// Austin Chronicles


The demos were made while we were writing By the Way. When we actually recorded [Shadows], it was built into the songs that there was going to be a lot of harmonies, but I didn't want to overdo it, because on By the Way I had done so many. ...
On The Will to Death, I thought it would be a good idea to make a record with very little backing vocals, because we'd done it so much on Shadows. I always have to have a new idea for each album. For The Will to Death, the idea was to have very little backing vocals. There's a lot of other huge differences. In every way, I wanted the opposite of Shadows.

AC: Where does your music come from? Some musicians say they're simply channeling it.
JF: Since I was 4 I've had deep feelings for music. By the time I was 7, I started becoming obsessed about the groups I liked. By the time I was 10, 11, music was the only thing that made life meaningful to me. My excitement about music is what led me to play the guitar in the first place – as well as feelings of pain inside me that I didn't know where to direct.
Once I found music as a place to put that energy, I became a much more relaxed person, because I was starting to get aggravated at the age I started playing guitar, when I was, like, 12. I was getting very frustrated and angry, and once I started being able to learn punk songs and bash on my guitar, I became the peaceful person that I'm supposed to be.
It also must come from painful things from when I was a kid, but in general, that stuff takes place on a subconscious level. The most obvious place that it seems to come from is just because I sit around listening to music all the time. It's the most important thing to me. If I'm on tour, I have my headphones on all the time. I'm always playing music. When we go backstage, I go immediately to the CD player, I put on music. I have music going on all the time. Then once I have a chance to sit still and write, ideas start coming to me for songs. It's usually inspired by something that I'm listening to.
At the same time, philosophically, I've definitely been made aware throughout my life – especially during the five years that I wasn't a part of the human race – that the actual human being itself is not responsible for the ... generator of the music. Music is generated by another realm that's not ... I could talk about it. It gets on a more intellectual level.
Basically, it's a realm of thought, where thoughts actually create life-forms. If you imagine that every thought in your head, every thought anybody's ever thought didn't just disappear. Every thought left somebody's head and went out into some faraway place in outer space. Every thought that's ever been thought exists there. Some doctor explained to me that thoughts send out thought waves into the atmosphere, and I realized there's a realm of thought, and those thoughts end up creating life-forms and personalities within the realm of thought. Our thoughts are connected to that place and we learn from that place and that place learns from us. Every thought anybody's ever thought is there, so all knowledge is there. The characters there exist completely with all the knowledge the human race has ever had to offer in all history, but they can't do anything with that knowledge, because they're not people. They don't exist in a place of time.
It's a realm of thought. There's no time there. They can't actually write a song, or write a book, or paint a painting or anything, because they're just thoughts. They have personalities and life-forms just like we do, and they have the ability to communicate with us on a conscious level, whereas we communicate with them, but we do it all subconsciously. We don't realize it's happening.

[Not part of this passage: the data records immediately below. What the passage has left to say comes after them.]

-- ==== Sys2Proof/Decode.lean ====
section
/-! DEFINITION. From words to instructions and back: the bundle header (R266), the slot words (R267, R284 to
R293) and the eft words (R87, R88). A decoder answers an instruction, or the fault that R282 names. The encoder
follows, written from the same tables. -/

namespace Sys2Proof

/-- Why a word is no instruction (R282): illegal-instruction 0x12 or illegal-bundle 0x13. -/
inductive DecErr where
  | illegalInstruction
  | illegalBundle
  deriving DecidableEq, Repr

/-- The cause code (R215). -/
def DecErr.cause : DecErr → Nat
  | .illegalInstruction => 0x12
  | .illegalBundle => 0x13

/-- The predicate of a PS field; 12-15 and 28-30 are illegal (R212). -/
def predOf (ps : Nat) : Option Pred :=
  if ps = 31 then some .always
  else if ps < 12 then some (.isTrue ps)
  else if 16 ≤ ps ∧ ps < 28 then some (.isFalse (ps - 16))
  else none

/-- An immediate from its field or from the extension word (R269). -/
def immOf (w : Nat) (x : Option Nat) (hi lo : Nat) : Imm :=
  match x with
  | none => .short (bits w hi lo)
  | some e => .ext e

/-- The offset of an SCL load: an extension word holds its bits 44:13 and displaces nothing (R269, R384). -/
def immScl (w : Nat) (x : Option Nat) : Imm :=
  match x with
  | none => .short (bits w 12 0)
  | some e => .ext (bits w 12 0 + 2 ^ 13 * e)

/-- The displaced field must be zero beside an extension word (R269). -/
def immZero (w : Nat) (x : Option Nat) (hi lo : Nat) : Bool := x.isNone || bits w hi lo == 0


/-- A CTL word by the table of R284 and R293; none where a field breaks its row. -/
def parseCtl (w : Nat) (x : Option Nat) (p : Pred) : Option Instr :=
  match bits w 25 20 with
  | 1 =>
    if immZero w x 15 0 then some (.prep p (bits w 19 16) (immOf w x 15 0)) else
    none
  | 2 =>
    if x.isNone ∧ bits w 15 5 = 0 then some (.prepi p (bits w 19 16) (bits w 4 0)) else
    none
  | 3 =>
    if x.isNone ∧ bits w 15 0 = 0 then some (.jmp p (bits w 19 16)) else
    none
  | 4 =>
    if x.isNone ∧ bits w 15 0 = 0 then some (.br p (bits w 19 16)) else
    none
  | 5 =>
    if x.isNone ∧ bits w 15 0 = 0 then some (.brn p (bits w 19 16)) else
    none
  | 6 =>
    if x.isNone ∧ bits w 15 0 = 0 then some (.call p (bits w 19 16)) else
    none
  | 7 =>
    if x.isNone ∧ bits w 19 0 = 0 then some (.ret p) else
    none
  | 8 =>
    if immZero w x 11 0 then some (.loop p (bits w 19 17) (bits w 16 12) (immOf w x 11 0)) else
    none
  | 9 =>
    if immZero w x 9 0 then some (.lstep p (bits w 19 17) (bits w 16 15) (bits w 14 10) (immOf w x 9 0)) else
    none
  | 10 =>
    if x.isNone ∧ bits w 16 0 = 0 then some (.lbrk p (bits w 19 17)) else
    none
  | 11 =>
    if x.isNone ∧ bits w 19 4 = 0 then some (.rot p (bits w 3 0)) else
    none
  | 12 =>
    if x.isNone ∧ bits w 19 5 = 0 then some (.ldep p (bits w 4 0)) else
    none
  | 13 =>
    if x.isNone ∧ bits w 19 4 = 0 then some (.syncN p (bits w 3 0)) else
    none
  | 14 =>
    if x.isNone ∧ bits w 19 4 = 0 then some (.syncX p (bits w 3 0)) else
    none
  | 15 =>
    if x.isNone ∧ bits w 19 11 = 0 then some (.waitfeRow p (bits w 10 0)) else
    if x.isNone ∧ bits w 19 5 = 64 then some (.waitfeFlag p (bits w 4 0)) else
    none
  | 16 =>
    if x.isNone ∧ bits w 19 0 = 0 then some (.susp p) else
    none
  | 17 =>
    if x.isNone ∧ bits w 19 0 = 0 then some (.yield p) else
    none
  | 18 =>
    if x.isNone ∧ bits w 19 0 = 0 then some (.exit p) else
    none
  | 19 =>
    if x.isNone ∧ bits w 19 16 = 0 then some (.trap p (bits w 15 0)) else
    none
  | 20 =>
    if x.isNone ∧ bits w 19 0 = 0 then some (.ifence p) else
    none
  | 21 =>
    if x.isNone ∧ bits w 19 0 = 0 then some (.eret p) else
    none
  | 32 =>
    if x.isNone ∧ bits w 19 0 = 0 then some (.halt p) else
    none
  | _ => none

/-- An SCA or ADR word by the tables of R285, R286 and R293. -/
def parseSca (w : Nat) (x : Option Nat) (p : Pred) : Option Instr :=
  match bits w 25 20 with
  | 1 =>
    if x.isNone ∧ bits w 4 0 = 0 then some (.add p (bits w 19 15) (bits w 14 10) (bits w 9 5)) else
    if x.isNone ∧ bits w 4 0 = 1 then some (.sub p (bits w 19 15) (bits w 14 10) (bits w 9 5)) else
    if x.isNone ∧ bits w 4 0 = 2 then some (.and p (bits w 19 15) (bits w 14 10) (bits w 9 5)) else
    if x.isNone ∧ bits w 4 0 = 3 then some (.or p (bits w 19 15) (bits w 14 10) (bits w 9 5)) else
    if x.isNone ∧ bits w 4 0 = 4 then some (.xor p (bits w 19 15) (bits w 14 10) (bits w 9 5)) else
    if x.isNone ∧ bits w 4 0 = 5 then some (.andn p (bits w 19 15) (bits w 14 10) (bits w 9 5)) else
    if x.isNone ∧ bits w 4 0 = 6 then some (.shl p (bits w 19 15) (bits w 14 10) (bits w 9 5)) else
    if x.isNone ∧ bits w 4 0 = 7 then some (.shr p (bits w 19 15) (bits w 14 10) (bits w 9 5)) else
    if x.isNone ∧ bits w 4 0 = 8 then some (.sra p (bits w 19 15) (bits w 14 10) (bits w 9 5)) else
    if x.isNone ∧ bits w 4 0 = 9 then some (.rotl p (bits w 19 15) (bits w 14 10) (bits w 9 5)) else
    if x.isNone ∧ bits w 4 0 = 10 then some (.min p (bits w 19 15) (bits w 14 10) (bits w 9 5)) else
    if x.isNone ∧ bits w 4 0 = 11 then some (.max p (bits w 19 15) (bits w 14 10) (bits w 9 5)) else
    if x.isNone ∧ bits w 4 0 = 12 then some (.minu p (bits w 19 15) (bits w 14 10) (bits w 9 5)) else
    if x.isNone ∧ bits w 4 0 = 13 then some (.maxu p (bits w 19 15) (bits w 14 10) (bits w 9 5)) else
    none
  | 2 =>
    if x.isNone ∧ bits w 4 0 = 0 then some (.mul p (bits w 19 15) (bits w 14 10) (bits w 9 5)) else
    if x.isNone ∧ bits w 4 0 = 1 then some (.mulhs p (bits w 19 15) (bits w 14 10) (bits w 9 5)) else
    if x.isNone ∧ bits w 4 0 = 2 then some (.mulhz p (bits w 19 15) (bits w 14 10) (bits w 9 5)) else
    if x.isNone ∧ bits w 4 0 = 3 then some (.div p (bits w 19 15) (bits w 14 10) (bits w 9 5)) else
    if x.isNone ∧ bits w 4 0 = 4 then some (.divu p (bits w 19 15) (bits w 14 10) (bits w 9 5)) else
    if x.isNone ∧ bits w 4 0 = 5 then some (.rem p (bits w 19 15) (bits w 14 10) (bits w 9 5)) else
    if x.isNone ∧ bits w 4 0 = 6 then some (.remu p (bits w 19 15) (bits w 14 10) (bits w 9 5)) else
    none
  | 3 =>
    if immZero w x 9 0 then some (.addi p (bits w 19 15) (bits w 14 10) (immOf w x 9 0)) else
    none
  | 4 =>
    if x.isNone ∧ bits w 9 0 = 0 then some (.clz p (bits w 19 15) (bits w 14 10)) else
    if x.isNone ∧ bits w 9 0 = 1 then some (.ctz p (bits w 19 15) (bits w 14 10)) else
    if x.isNone ∧ bits w 9 0 = 2 then some (.popc p (bits w 19 15) (bits w 14 10)) else
    if x.isNone ∧ bits w 9 0 = 3 then some (.sextB p (bits w 19 15) (bits w 14 10)) else
    if x.isNone ∧ bits w 9 0 = 4 then some (.sextH p (bits w 19 15) (bits w 14 10)) else
    if x.isNone ∧ bits w 9 0 = 5 then some (.sextW p (bits w 19 15) (bits w 14 10)) else
    if x.isNone ∧ bits w 9 0 = 6 then some (.zextB p (bits w 19 15) (bits w 14 10)) else
    if x.isNone ∧ bits w 9 0 = 7 then some (.zextH p (bits w 19 15) (bits w 14 10)) else
    if x.isNone ∧ bits w 9 0 = 8 then some (.zextW p (bits w 19 15) (bits w 14 10)) else
    none
  | 5 =>
    if bits w 14 10 = 0 ∧ immZero w x 9 0 then some (.movi p (bits w 19 15) (immOf w x 9 0)) else
    none
  | 6 =>
    if x.isSome ∧ bits w 14 0 = 0 then some (.movhi p (bits w 19 15) (x.getD 0)) else
    none
  | 7 =>
    if x.isNone ∧ bits w 4 2 = 0 then some (.lea p (bits w 19 15) (bits w 14 10) (bits w 9 5) (bits w 1 0)) else
    none
  | 8 =>
    if x.isNone then some (.sel p (bits w 19 15) (bits w 14 10) (bits w 9 5) (bits w 4 4) (bits w 3 0)) else
    none
  | 9 =>
    if x.isNone ∧ bits w 4 3 = 0 then some (.cmp p (bits w 19 15) (bits w 14 10) (bits w 9 5) (bits w 2 0)) else
    none
  | 10 =>
    if x.isNone ∧ bits w 9 0 = 0 then some (.setc p (bits w 19 15) (bits w 14 10)) else
    none
  | 11 =>
    if x.isNone then some (.mfs p (bits w 19 15) (bits w 14 0)) else
    none
  | 12 =>
    if x.isNone then some (.mts p (bits w 19 15) (bits w 14 0)) else
    none
  | 13 =>
    if x.isNone ∧ bits w 19 15 = 0 then some (.mvtc p (bits w 14 10) (bits w 9 0)) else
    none
  | 14 =>
    if x.isNone ∧ bits w 14 10 = 0 then some (.mftc p (bits w 19 15) (bits w 9 0)) else
    none
  | 15 =>
    if x.isNone ∧ bits w 19 10 = 0 then some (.aclr p (bits w 9 0)) else
    none
  | 16 =>
    if immZero w x 9 0 then some (.cmpiEq p (bits w 19 15) (bits w 14 10) (immOf w x 9 0)) else
    none
  | 17 =>
    if immZero w x 9 0 then some (.cmpiNe p (bits w 19 15) (bits w 14 10) (immOf w x 9 0)) else
    none
  | 18 =>
    if immZero w x 9 0 then some (.cmpiLt p (bits w 19 15) (bits w 14 10) (immOf w x 9 0)) else
    none
  | 19 =>
    if immZero w x 9 0 then some (.cmpiGe p (bits w 19 15) (bits w 14 10) (immOf w x 9 0)) else
    none
  | 20 =>
    if immZero w x 9 0 then some (.cmpiLtu p (bits w 19 15) (bits w 14 10) (immOf w x 9 0)) else
    none
  | 21 =>
    if immZero w x 9 0 then some (.cmpiGeu p (bits w 19 15) (bits w 14 10) (immOf w x 9 0)) else
    none
  | 24 =>
    if bits w 9 5 = 0 ∧ immZero w x 4 0 then some (.shli p (bits w 19 15) (bits w 14 10) (immOf w x 4 0)) else
    none
  | 25 =>
    if bits w 9 5 = 0 ∧ immZero w x 4 0 then some (.shri p (bits w 19 15) (bits w 14 10) (immOf w x 4 0)) else
    none
  | 26 =>
    if bits w 9 5 = 0 ∧ immZero w x 4 0 then some (.srai p (bits w 19 15) (bits w 14 10) (immOf w x 4 0)) else
    none
  | _ => none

AC: What's your relationship to death?
JF: [Long pause] Well, it's something that I don't see as being separate from life. ...
Whenever there's any kind of fear of failure, or fear of not being successful, or fear of not being good, those are all just different versions of fear of death. All those things are fear of death. I think the difference between my life before I took my five years away from doing anything and after is that I was scared of so many things before, never realizing that at the heart of it was just a stupid fear of death. Luckily I had a lot of supernatural experiences that made me see clearly what was going on with death. That it was something that was with me all the time, not something that was going to happen to me someday. The spirits in the place where people's consciousness continues after they're dead are helping me all the time. They're with me all the time.
Now, this time around, I'm playing music with no fear of any kind. Yeah, it comes up every now and then because I'm human, but I have enough experience and knowledge to understand that at the root of it I'm all right because I'm not afraid of dying. It gives me the ability to continue, to always be clear about my purpose here, to always be clear about just who I am, to always be able to face myself. Fear gets in your way of being able to really face yourself, be honest to yourself about who you are.

AC: On your first two solo LPs, Niandra LaDes & Usually Just a T-Shirt (1994) and Smile From the Streets You Hold (1997), a certain amount of fear is palpable, because by To Record Only Water for 10 Days (2001), so is a joy that hadn't been there previously. Is that fair to say?
JF: Yeah. Those first two albums, Smile and Niandra LaDes, a lot of the music was done during a time that I was very happy, but I still wasn't very clear. I didn't know what was going on. I almost felt like I was making music by mistake or something, because I wasn't clear with myself.